Тогда у меня не возникало мысли, что кто-то, где-то плетет сети против нас, строит козни, вынашивая коварные планы разрушения всего того, что мы создаем. Но действительность была гораздо сложнее, чем это представлялось нам, молодежи.
В 1929 году, когда я был еще студентом, профессор Чижевский предложил мне место лаборанта в своей лаборатории в Московском отделении института металлов. Директором отделения в то время был Чарновский.
— Пройдите к Чарновскому и передайте ему эту записку.
В записке излагалась просьба о моем зачислении лаборантом.
В то время студенты одевались в такую одежду, какую могли достать. Мне посчастливилось. Портной, живший во дворе Горной академии, сшил мне из потертой и бывшей уже в употреблении диагонали студенческую куртку и брюки. Кроме того, у него был закрой на студенческую фуражку.
Таким образом, я оказался обладателем студенческой форменной одежды, что имело немаловажное значение при моем разговоре с Чарновским.
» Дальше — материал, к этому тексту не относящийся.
/-- The queue engine's enqueue of an LPB (R44, R400): its result, and the state after. -/
def enqueueLpb (s : State) (q : Nat) (lpb : List Byte) : Nat × State :=
  let d := readQueue s q
  if !d.enabled || !d.devl then (2, s)
  else if d.full then (1, s)
  else
    let s := memWrite s (d.slot d.tail) lpb
    let s := memWriteNat s (queueDescAt s q + 12) 4 (d.tail + 1)
    (0, notifyQueue s q)

/-- LAUNCH. -/
def execLaunch (sd sa : BitVec 9) (s : State) : Out :=
  issue (wordOf s (.launch sd sa))
    (fun s =>
      let g := curGroup s
      let q := (readS g sd.toNat).toNat
      let finish (s : State) (x : Nat × State) : Res := variableResult (closeWindow x.2 s.cur.gang) [.s sd.toNat (BitVec.ofNat 32 x.1)] 0 .none
      match if acquireHeld s true then .ok none else (checkOne s .device .read false (readPair g sa.toNat).toNat 256 256).map some with
      | .error f => .flt f
      | .ok none => .wait s
      | .ok (some (a, s2)) =>
        let s3 := closeWindow (releaseAt s2 4) s.cur.gang
        if 64 ≤ q then finish s3 (3, s3)
        else if a.host then
          match hostFetch s3 a.pa 2 with
          | (some bs, s4) => finish s4 (enqueueLpb s4 q bs)
          | (none, s4) => .wait s4
        else if anyPoisoned s3 a.pa 256 then .halted (consumedError s3 (accessFault 0x31 .device 0 a.va))
        else finish s3 (enqueueLpb s3 q ((List.range 256).map fun k => memByte s3 (a.pa + k)))) s

/-- SIGNAL: a release at system scope, then the interrupt. -/
def execSignal (sd sa : BitVec 9) (s : State) : Out :=
  issue (wordOf s (.signal sd sa))
    (fun s =>
      let g := curGroup s
      let v := (readS g sd.toNat).toNat
      if 64 ≤ v then .flt (FaultInfo.plain 0x02)
      else if releaseHeld s 5 then .wait s
      else .ok (sendIntr (closeWindow (releaseAt s 5) s.cur.gang) 0 v (readPair g sa.toNat).toNat)) s

/-! ## DEAL (R55 to R57, R402) -/

/-- Records in a list of chunks. -/
def chunkRecords (l : List (Nat × Nat)) : Nat := l.foldl (fun n c => n + c.2) 0

/-- The cores that hold a block of a task (R55). -/
def coresOfTask (s : State) (task : Nat) : Nat :=
  ((s.blocks.filter fun e => e.2.used && (gangAt s (e.1 / 32)).task == task).map fun e => e.2.core).eraseDups.length

/-- Cuts up to n chunks from the front of the central range: JMIN records each in a reproducible card (R32, R57). -/
def cutChunks (l : Lpb) (cores : Nat) : Nat → Nat → List (Nat × Nat) × Nat
  | 0, next => ([], next)
  | n + 1, next =>
    let rem := l.jcount - next
    if rem = 0 then ([], next)
    else
      let a := max cores 1
      let len := min rem (if l.repro then l.jmin else max l.jmin ((rem + 2 * a - 1) / (2 * a)))
      let r := cutChunks l cores n (next + len)
      ((next, len) :: r.1, r.2)

/-- Refills a cluster's local queue that holds fewer than 2 chunks up to 4. -/
def refillLocal (s : State) (task cl : Nat) : State :=
  let t := taskAt s task
  let q := t.locals.get [] cl
  if 2 ≤ q.length then s
  else
    let r := cutChunks t.lpb (coresOfTask s task) (4 - q.length) t.dealNext
    setTaskAt s task { t with dealNext := r.2, locals := t.locals.set [] cl (q ++ r.1) }

/-- The victim of a steal: the local queue with the most records, ties to the lower cluster (R57). -/
def victimOf (locals : SMap (List (Nat × Nat))) : Option (Nat × List (Nat × Nat)) :=
  locals.foldl (fun b e =>
    match b with
    | none => if e.2.isEmpty then none else some e
    | some x => if chunkRecords x.2 < chunkRecords e.2 then some e else b) none

/-- Steals the last ceil(q ÷ 2) chunks of the victim into an empty local queue. DESIGN CHOICE (log entry 138): they keep the victim's order, so that the
earliest of them is the thief's next chunk. -/
def stealLocal (s : State) (task cl : Nat) : State :=
  let t := taskAt s task
  if !(t.locals.get [] cl).isEmpty then s
  else match victimOf t.locals with
    | none => s
    | some (v, q) =>
      let keep := q.length - (q.length + 1) / 2
      setTaskAt s task { t with locals := (t.locals.set [] v (q.take keep)).set [] cl (q.drop keep) }

/-- The order in which steals are served: by the clock of the request, then by logical clock, then by cluster (R57, log entry 131). -/
def stealBefore (a b : Steal) : Bool := decide (a.at_ < b.at_ ∨ (a.at_ = b.at_ ∧ (a.lclk < b.lclk ∨ (a.lclk = b.lclk ∧ a.cl < b.cl))))
/-- The group's own request. -/
def ownSteal (s : State) : Option Steal := s.steals.find? fun x => x.gang == s.cur.gang && x.blk == s.cur.blk && x.grp == s.cur.grp
/-- Whether a request is served now: it was made in an earlier clock, no request of its card comes before it, and the victim has served none in this
clock. -/
def stealServed (s : State) (victim : Nat) (x : Steal) : Bool :=
  decide (x.at_ < s.now) && (s.steals.all fun y => y.task != x.task || !stealBefore y x) && (taskAt s x.task).stolen.get 0 victim != s.now + 1

/-- Takes the head chunk of a cluster's queue: the chunk, (0, 0) where there is none. -/
def takeChunk (s : State) (task cl : Nat) : (Nat × Nat) × State :=
  let t := taskAt s task
  match t.locals.get [] cl with
  | [] => ((0, 0), s)
  | c :: r => (c, refillLocal (setTaskAt s task { t with locals := t.locals.set [] cl r }) task cl)

/-- A DEAL request of a cluster: none while it waits for a steal; else the chunk, (0, 0) when no records remain. DESIGN CHOICE (log entry 108): a
cluster's local queue of a card is first filled at the cluster's first DEAL, before it takes or steals a chunk. -/
def dealChunk (s0 : State) (task cl : Nat) : Option (Nat × Nat) × State :=
  let s := refillLocal s0 task cl
  let t := taskAt s task
  let own (x : Steal) : Bool := x.gang == s.cur.gang && x.blk == s.cur.blk && x.grp == s.cur.grp
  let done (s : State) : Option (Nat × Nat) × State :=
    let r := takeChunk { s with steals := s.steals.filter fun x => !own x } task cl
    (some r.1, r.2)
  if !(t.locals.get [] cl).isEmpty then done s
  else match victimOf t.locals, ownSteal s with
    | none, _ => done s
    | some _, none =>
      (none, { s with steals := s.steals ++ [⟨task, s.cur.gang, s.cur.blk, s.cur.grp, cl, (curGroup s).lclk.toNat, s.now⟩] })
    | some (v, _), some x =>
      if stealServed s v x then
        let s1 := stealLocal s task cl
        done (setTaskAt s1 task { taskAt s1 task with stolen := t.stolen.set 0 v (s.now + 1) })
      else (none, s)

/-- DEAL. -/
def execDeal (sd : BitVec 9) (s : State) : Out :=
  issue (wordOf s (.deal sd))
    (fun s =>
      if !(curLpb s).job then .flt (FaultInfo.plain 0x02)
      else
        match dealChunk s (curGang s).task (curGang s).cluster with
        | (some c, s1) => variableResult s1 (sWrites sd.toNat [BitVec.ofNat 32 c.1, BitVec.ofNat 32 c.2]) 0 .none
        | (none, s1) => .wait s1) s

/-! ## TKICK, CKPT and the clock words (R403 to R405) -/

/-- TKICK. -/
def execTkick (sa : BitVec 9) (s : State) : Out :=
  issue (wordOf s (.tkick sa))
    (fun s =>
      let b := curBlock s
      match b.tnd.st with
      | .idle => .flt (FaultInfo.plain 0x02)
      | .ended => .ok (setCurBlock s { b with tnd := { b.tnd with tpc := readS (curGroup s) sa.toNat, st := .running, tflags := 0 } })
      | _ => .wait s) s

/-- CKPT: commits the gang store buffer. -/
def execCkpt (s : State) : Out :=
  issue (wordOf s .ckpt) (fun s => .ok (commitGang s s.cur.gang)) s

/-- CLOCK. -/
def execClock (sd : BitVec 9) (s : State) : Out :=
  issue (wordOf s (.clock sd))
    (fun s => fixedResult s 2 (scalarWrites sd.toNat true (curGroup s).lclk.toNat) 0) s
Посмотрев на меня оценивающим взглядом, он спросил:
— Где вы эти три дня пропадали?
(Я появился у него на третий день после получения записки от Чижевского.)
— Нам надо спешить укомплектовать отделение своими людьми. Иначе какой-нибудь райком направит к нам «товарищей».
Видимо, мой студенческий сюртук и записка профессора были для Чарновского свидетельством того, что я не могу быть членом партии.
Вспоминая тридцатые годы, я вижу перед собой целую галерею лиц, и среди них большой редкостью были лица со скорбным выражением, напоминающие древних святых, как их изображали суздальские богомазы, хотя такие и встречались. Их так и называли — «святые». Но они не были характерными для того времени. Выли еще «начетчики», «законники», как их окрестили. Они когда-то что-то выучили и застыли на этом, были мало подвижны, без «искры божьей». Как уродливая родинка на веселом, жизнерадостном лице, эти люди были не нужны. Огромное же большинство было через край наполнено радостью творческого труда, безграничной верой в правильность избранного пути. Это были живые люди, а не манекены, со всеми их человеческими слабостями, чувствами, страстями, страданиями и радостями.
То было время стремительного движения страны вперед, и на фоне этого движения многие личные чувства горя или радости не замечались — они поглощались общим горем, если оно случалось, общей радостью, если она приходила. Слово «мое», мне кажется, было в те годы мало популярным — его стыдились произносить. «Наше» повторялось наиболее часто. Слово «мое» было связано с прошлым, а от него хотели избавиться навсегда.